-- EXERCISE INSTRUCTIONS --
Please set down exactly the lines of the listing below from the line containing "every running timer" through the line containing "pauseTimer := (s.fan", both lines included, leaving out all other lines.

== Segment start ==

-- ==== Sys2Proof/Certificates/Slice0/Obligations.lean ====
section
/-! DEFINITION. The statements about the model, from the numbered rules of the spec. Each is a proposition for the
provers; its title, tier, basis and cites stand in OBLIGATIONS.json. -/

open Sys2Proof Sys2Proof.Machine

/-! ### The machine -/

/-- A step takes the command at the front of the queue and carries it out with the queue's rest. -/
def Obligations.StepRunsFrontCommand : Prop :=
  ∀ (c : Instr) (rest : List Instr) (s : State), s.pending = c :: rest → step s = exec c (s.setPending rest)

/-- With no command waiting, a step passes one millisecond of REFCLK: the run-on elapsed counts up to 60,000 and
every running timer counts down. The model's choice (notes/assumptions/1.md). -/
def Obligations.IdleStepPassesOneMillisecond : Prop :=
  ∀ s : State, s.pending = [] →
    (s.resetAsserted = true → step s = .next s) ∧
    (s.resetAsserted = false → ∃ t, step s = .next t ∧
      t.ctl = { s.ctl with runOn := s.ctl.runOn.map fun n => min (n + 1) 60000 } ∧
      t.motion = { s.motion with railTimer := s.motion.railTimer.map fun n => n - 1 } ∧
      (∀ f : FanId, t.fan f = { s.fan f with
        kickTimer := (s.fan f).kickTimer.map fun n => n - 1, stallTimer := (s.fan f).stallTimer.map fun n => n - 1,
        pauseTimer := (s.fan f).pauseTimer.map fun n => n - 1, clearTimer := (s.fan f).clearTimer.map fun n => n - 1 }) ∧
      t = { s with ctl := t.ctl, motion := t.motion, fanDrv := { s.fanDrv with fans := t.fanDrv.fans } })

/-- Every command of the table completes in every state, and none touches the queue of commands that wait. -/
def Obligations.EveryCommandCompletesAndKeepsTheQueue : Prop :=
  ∀ (c : Instr) (s : State), ∃ t, exec c s = .next t ∧ t.pending = s.pending

/-- The machine right after reset satisfies every invariant that the steps keep. -/
def Obligations.ResetMeetsTheInvariants : Prop :=
  State.reset.LightOk ∧ State.reset.ZonesOk ∧ State.reset.FansOk ∧ State.reset.SourcesOk ∧ State.reset.GridsOk ∧
  State.reset.FramesOk ∧ State.reset.AxesOk ∧ State.reset.MotionOk ∧ State.reset.CtlOk ∧ State.reset.ChannelOk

== Segment end ==

-- FINAL ANSWER --
every running timer counts down. The model's choice (notes/assumptions/1.md). -/
def Obligations.IdleStepPassesOneMillisecond : Prop :=
  ∀ s : State, s.pending = [] →
    (s.resetAsserted = true → step s = .next s) ∧
    (s.resetAsserted = false → ∃ t, step s = .next t ∧
      t.ctl = { s.ctl with runOn := s.ctl.runOn.map fun n => min (n + 1) 60000 } ∧
      t.motion = { s.motion with railTimer := s.motion.railTimer.map fun n => n - 1 } ∧
      (∀ f : FanId, t.fan f = { s.fan f with
        kickTimer := (s.fan f).kickTimer.map fun n => n - 1, stallTimer := (s.fan f).stallTimer.map fun n => n - 1,
        pauseTimer := (s.fan f).pauseTimer.map fun n => n - 1, clearTimer := (s.fan f).clearTimer.map fun n => n - 1 }) ∧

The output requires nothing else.